*** Begin section ***

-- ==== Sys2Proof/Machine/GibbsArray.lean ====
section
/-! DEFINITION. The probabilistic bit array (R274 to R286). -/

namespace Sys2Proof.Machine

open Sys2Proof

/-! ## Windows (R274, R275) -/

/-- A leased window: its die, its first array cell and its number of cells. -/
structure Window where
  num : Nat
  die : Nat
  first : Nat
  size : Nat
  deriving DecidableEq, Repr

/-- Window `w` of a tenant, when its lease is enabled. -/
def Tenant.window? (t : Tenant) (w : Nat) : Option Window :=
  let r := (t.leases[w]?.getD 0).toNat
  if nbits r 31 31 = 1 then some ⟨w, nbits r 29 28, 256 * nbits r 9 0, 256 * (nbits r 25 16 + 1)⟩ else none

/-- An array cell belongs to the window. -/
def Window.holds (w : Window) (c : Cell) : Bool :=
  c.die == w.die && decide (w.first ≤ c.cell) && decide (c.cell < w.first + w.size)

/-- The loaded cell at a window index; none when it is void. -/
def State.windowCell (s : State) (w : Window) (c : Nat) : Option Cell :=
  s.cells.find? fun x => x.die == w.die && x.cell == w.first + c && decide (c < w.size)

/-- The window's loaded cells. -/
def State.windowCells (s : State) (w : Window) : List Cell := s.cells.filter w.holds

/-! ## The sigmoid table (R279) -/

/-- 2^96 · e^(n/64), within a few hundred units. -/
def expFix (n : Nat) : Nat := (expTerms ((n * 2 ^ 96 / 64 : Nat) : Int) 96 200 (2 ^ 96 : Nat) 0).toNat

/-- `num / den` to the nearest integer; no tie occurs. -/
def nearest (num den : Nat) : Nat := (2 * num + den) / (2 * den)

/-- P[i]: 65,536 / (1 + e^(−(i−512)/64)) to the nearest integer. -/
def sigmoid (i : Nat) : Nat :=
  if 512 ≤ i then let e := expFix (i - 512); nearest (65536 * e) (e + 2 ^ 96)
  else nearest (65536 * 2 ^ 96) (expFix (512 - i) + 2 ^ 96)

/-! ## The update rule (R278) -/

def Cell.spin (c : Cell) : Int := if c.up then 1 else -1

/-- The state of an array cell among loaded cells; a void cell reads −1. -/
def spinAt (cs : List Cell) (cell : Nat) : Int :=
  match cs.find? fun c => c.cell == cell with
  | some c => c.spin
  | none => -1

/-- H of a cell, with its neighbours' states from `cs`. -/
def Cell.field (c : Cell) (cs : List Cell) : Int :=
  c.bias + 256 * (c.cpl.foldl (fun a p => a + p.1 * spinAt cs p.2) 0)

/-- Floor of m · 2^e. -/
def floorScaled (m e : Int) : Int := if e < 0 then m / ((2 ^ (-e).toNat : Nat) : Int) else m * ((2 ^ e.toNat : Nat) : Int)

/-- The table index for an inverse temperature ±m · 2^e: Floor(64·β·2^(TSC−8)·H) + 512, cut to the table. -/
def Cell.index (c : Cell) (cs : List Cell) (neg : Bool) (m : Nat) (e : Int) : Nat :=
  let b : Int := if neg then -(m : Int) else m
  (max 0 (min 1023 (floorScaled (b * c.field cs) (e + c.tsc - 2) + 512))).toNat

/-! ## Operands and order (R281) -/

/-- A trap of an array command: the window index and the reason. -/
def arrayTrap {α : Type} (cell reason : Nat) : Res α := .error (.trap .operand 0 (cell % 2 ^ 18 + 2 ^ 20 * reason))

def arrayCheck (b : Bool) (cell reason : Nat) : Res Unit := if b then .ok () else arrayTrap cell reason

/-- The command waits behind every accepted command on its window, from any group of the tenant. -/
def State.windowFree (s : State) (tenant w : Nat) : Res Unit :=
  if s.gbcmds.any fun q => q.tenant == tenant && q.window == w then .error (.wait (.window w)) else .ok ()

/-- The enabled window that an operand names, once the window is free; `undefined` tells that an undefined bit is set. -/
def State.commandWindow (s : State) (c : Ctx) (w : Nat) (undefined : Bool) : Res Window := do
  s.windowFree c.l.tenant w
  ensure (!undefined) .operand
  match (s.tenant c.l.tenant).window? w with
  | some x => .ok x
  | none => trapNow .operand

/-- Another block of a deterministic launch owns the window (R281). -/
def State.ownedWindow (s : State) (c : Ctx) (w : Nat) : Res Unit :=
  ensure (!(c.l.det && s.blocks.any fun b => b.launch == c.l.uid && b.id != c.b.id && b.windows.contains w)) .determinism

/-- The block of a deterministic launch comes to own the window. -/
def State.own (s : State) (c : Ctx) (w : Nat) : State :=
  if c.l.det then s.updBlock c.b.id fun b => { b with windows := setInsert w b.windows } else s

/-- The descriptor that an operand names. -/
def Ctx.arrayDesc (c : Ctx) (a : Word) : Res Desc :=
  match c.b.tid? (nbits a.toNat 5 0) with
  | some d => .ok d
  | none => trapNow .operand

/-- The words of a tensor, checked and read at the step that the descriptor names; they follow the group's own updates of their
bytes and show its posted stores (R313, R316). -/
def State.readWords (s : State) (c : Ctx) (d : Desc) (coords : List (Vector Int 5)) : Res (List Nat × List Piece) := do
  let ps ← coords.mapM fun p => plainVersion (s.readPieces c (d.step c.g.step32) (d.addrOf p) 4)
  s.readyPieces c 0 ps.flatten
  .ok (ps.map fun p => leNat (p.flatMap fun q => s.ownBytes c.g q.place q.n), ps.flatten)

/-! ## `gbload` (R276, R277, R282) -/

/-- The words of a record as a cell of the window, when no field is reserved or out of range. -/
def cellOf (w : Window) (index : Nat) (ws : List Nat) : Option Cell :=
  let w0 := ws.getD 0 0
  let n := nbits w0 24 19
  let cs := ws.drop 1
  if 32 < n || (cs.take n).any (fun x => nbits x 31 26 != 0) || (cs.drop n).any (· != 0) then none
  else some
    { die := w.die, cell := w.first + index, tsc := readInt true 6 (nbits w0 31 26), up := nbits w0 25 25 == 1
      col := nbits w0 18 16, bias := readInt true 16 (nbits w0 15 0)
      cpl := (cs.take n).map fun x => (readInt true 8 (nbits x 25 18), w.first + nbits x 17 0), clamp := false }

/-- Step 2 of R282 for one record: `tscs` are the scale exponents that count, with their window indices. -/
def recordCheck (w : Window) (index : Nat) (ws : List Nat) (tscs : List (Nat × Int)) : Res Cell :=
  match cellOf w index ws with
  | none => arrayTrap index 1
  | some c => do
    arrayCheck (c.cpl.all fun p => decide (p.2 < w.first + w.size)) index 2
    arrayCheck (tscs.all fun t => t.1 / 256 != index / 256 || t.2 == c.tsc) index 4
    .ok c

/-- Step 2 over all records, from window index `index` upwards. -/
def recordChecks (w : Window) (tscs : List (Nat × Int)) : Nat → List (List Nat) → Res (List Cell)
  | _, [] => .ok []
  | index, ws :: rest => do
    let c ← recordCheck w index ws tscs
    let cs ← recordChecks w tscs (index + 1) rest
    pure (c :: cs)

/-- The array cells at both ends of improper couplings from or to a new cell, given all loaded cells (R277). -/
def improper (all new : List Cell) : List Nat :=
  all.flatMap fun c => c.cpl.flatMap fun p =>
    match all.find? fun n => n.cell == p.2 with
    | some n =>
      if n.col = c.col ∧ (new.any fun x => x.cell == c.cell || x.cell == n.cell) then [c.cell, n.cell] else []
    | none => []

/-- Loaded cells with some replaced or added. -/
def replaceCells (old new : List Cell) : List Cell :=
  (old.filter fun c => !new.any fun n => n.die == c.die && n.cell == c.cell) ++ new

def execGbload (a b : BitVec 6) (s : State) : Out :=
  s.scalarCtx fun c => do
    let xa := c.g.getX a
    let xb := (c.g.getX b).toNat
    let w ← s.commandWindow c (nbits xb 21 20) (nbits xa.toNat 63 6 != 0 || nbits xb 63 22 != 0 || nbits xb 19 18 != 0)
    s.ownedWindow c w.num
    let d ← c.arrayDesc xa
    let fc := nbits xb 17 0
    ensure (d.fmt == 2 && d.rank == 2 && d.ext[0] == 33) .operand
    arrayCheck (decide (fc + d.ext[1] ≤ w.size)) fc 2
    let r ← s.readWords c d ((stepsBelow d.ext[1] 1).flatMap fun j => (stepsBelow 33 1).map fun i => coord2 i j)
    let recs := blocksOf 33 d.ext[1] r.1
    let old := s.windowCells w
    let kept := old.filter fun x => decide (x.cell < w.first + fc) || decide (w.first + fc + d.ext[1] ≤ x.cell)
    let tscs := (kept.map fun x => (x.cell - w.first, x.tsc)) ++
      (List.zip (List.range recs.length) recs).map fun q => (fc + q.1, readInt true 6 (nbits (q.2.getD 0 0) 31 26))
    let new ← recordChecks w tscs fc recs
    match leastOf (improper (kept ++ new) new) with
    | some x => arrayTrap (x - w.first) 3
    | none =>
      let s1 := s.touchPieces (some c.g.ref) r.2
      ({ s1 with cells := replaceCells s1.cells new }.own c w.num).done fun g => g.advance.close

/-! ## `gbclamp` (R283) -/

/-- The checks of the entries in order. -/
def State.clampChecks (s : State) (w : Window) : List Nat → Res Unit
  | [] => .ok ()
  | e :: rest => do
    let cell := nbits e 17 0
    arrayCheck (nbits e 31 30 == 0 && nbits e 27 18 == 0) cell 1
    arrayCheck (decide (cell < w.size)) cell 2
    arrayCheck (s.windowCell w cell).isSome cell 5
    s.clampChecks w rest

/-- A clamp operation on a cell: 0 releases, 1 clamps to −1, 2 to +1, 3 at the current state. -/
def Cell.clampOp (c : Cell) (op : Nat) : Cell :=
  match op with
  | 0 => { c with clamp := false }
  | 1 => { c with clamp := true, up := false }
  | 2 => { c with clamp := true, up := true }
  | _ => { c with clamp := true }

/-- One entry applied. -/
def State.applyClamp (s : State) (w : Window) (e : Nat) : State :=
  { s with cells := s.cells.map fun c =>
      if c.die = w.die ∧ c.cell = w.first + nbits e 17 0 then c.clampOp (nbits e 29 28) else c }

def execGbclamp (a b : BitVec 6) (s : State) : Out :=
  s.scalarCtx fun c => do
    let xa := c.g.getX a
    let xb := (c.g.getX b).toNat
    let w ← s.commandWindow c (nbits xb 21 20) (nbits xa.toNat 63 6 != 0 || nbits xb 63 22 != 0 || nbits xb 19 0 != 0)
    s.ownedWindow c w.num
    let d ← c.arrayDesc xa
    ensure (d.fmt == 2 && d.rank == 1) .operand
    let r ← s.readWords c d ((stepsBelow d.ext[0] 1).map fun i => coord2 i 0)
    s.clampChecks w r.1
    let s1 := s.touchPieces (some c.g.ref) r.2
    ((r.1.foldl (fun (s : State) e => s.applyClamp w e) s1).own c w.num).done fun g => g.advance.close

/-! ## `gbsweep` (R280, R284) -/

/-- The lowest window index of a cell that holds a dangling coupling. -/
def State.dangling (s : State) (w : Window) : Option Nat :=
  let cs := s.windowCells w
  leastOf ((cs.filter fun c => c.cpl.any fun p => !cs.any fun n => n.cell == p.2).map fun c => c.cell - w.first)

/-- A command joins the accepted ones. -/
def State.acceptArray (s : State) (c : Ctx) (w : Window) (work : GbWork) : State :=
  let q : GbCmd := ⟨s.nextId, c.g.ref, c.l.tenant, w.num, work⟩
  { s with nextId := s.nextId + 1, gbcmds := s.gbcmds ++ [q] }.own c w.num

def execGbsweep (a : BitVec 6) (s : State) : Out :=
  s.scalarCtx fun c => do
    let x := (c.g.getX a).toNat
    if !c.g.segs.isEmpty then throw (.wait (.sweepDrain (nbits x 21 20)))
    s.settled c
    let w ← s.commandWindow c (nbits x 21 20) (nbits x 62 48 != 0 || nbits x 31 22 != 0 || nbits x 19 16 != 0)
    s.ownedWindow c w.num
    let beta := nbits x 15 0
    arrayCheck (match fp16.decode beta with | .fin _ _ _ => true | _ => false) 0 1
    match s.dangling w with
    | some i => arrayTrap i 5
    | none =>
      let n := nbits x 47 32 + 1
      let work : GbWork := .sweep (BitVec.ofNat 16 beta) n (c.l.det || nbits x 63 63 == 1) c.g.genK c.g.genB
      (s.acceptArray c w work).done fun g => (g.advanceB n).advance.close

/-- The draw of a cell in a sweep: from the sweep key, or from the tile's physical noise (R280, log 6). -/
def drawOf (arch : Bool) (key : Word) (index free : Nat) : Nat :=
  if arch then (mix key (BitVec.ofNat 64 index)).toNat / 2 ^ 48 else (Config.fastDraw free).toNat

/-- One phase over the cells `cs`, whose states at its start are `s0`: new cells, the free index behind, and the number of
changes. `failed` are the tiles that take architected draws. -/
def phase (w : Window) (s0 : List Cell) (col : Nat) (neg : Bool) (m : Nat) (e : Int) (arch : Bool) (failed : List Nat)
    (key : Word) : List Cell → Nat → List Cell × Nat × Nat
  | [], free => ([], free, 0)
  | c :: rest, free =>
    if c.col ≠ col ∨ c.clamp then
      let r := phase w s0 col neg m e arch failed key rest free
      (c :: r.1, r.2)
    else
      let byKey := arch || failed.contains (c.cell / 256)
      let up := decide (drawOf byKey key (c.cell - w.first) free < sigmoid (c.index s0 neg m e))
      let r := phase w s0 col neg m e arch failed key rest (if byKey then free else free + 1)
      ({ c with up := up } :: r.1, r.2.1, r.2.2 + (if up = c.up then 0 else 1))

*** End section ***

Work to be completed -
With the first line being the one containing "ensure (!undefined) .operand" and the last line the one containing "arrayCheck (c.cpl.all fun", transcribe exactly the lines above that fall in that range.

Exercise solution -
  ensure (!undefined) .operand
  match (s.tenant c.l.tenant).window? w with
  | some x => .ok x
  | none => trapNow .operand

/-- Another block of a deterministic launch owns the window (R281). -/
def State.ownedWindow (s : State) (c : Ctx) (w : Nat) : Res Unit :=
  ensure (!(c.l.det && s.blocks.any fun b => b.launch == c.l.uid && b.id != c.b.id && b.windows.contains w)) .determinism

/-- The block of a deterministic launch comes to own the window. -/
def State.own (s : State) (c : Ctx) (w : Nat) : State :=
  if c.l.det then s.updBlock c.b.id fun b => { b with windows := setInsert w b.windows } else s

/-- The descriptor that an operand names. -/
def Ctx.arrayDesc (c : Ctx) (a : Word) : Res Desc :=
  match c.b.tid? (nbits a.toNat 5 0) with
  | some d => .ok d
  | none => trapNow .operand

/-- The words of a tensor, checked and read at the step that the descriptor names; they follow the group's own updates of their
bytes and show its posted stores (R313, R316). -/
def State.readWords (s : State) (c : Ctx) (d : Desc) (coords : List (Vector Int 5)) : Res (List Nat × List Piece) := do
  let ps ← coords.mapM fun p => plainVersion (s.readPieces c (d.step c.g.step32) (d.addrOf p) 4)
  s.readyPieces c 0 ps.flatten
  .ok (ps.map fun p => leNat (p.flatMap fun q => s.ownBytes c.g q.place q.n), ps.flatten)

/-! ## `gbload` (R276, R277, R282) -/

/-- The words of a record as a cell of the window, when no field is reserved or out of range. -/
def cellOf (w : Window) (index : Nat) (ws : List Nat) : Option Cell :=
  let w0 := ws.getD 0 0
  let n := nbits w0 24 19
  let cs := ws.drop 1
  if 32 < n || (cs.take n).any (fun x => nbits x 31 26 != 0) || (cs.drop n).any (· != 0) then none
  else some
    { die := w.die, cell := w.first + index, tsc := readInt true 6 (nbits w0 31 26), up := nbits w0 25 25 == 1
      col := nbits w0 18 16, bias := readInt true 16 (nbits w0 15 0)
      cpl := (cs.take n).map fun x => (readInt true 8 (nbits x 25 18), w.first + nbits x 17 0), clamp := false }

/-- Step 2 of R282 for one record: `tscs` are the scale exponents that count, with their window indices. -/
def recordCheck (w : Window) (index : Nat) (ws : List Nat) (tscs : List (Nat × Int)) : Res Cell :=
  match cellOf w index ws with
  | none => arrayTrap index 1
  | some c => do
    arrayCheck (c.cpl.all fun p => decide (p.2 < w.first + w.size)) index 2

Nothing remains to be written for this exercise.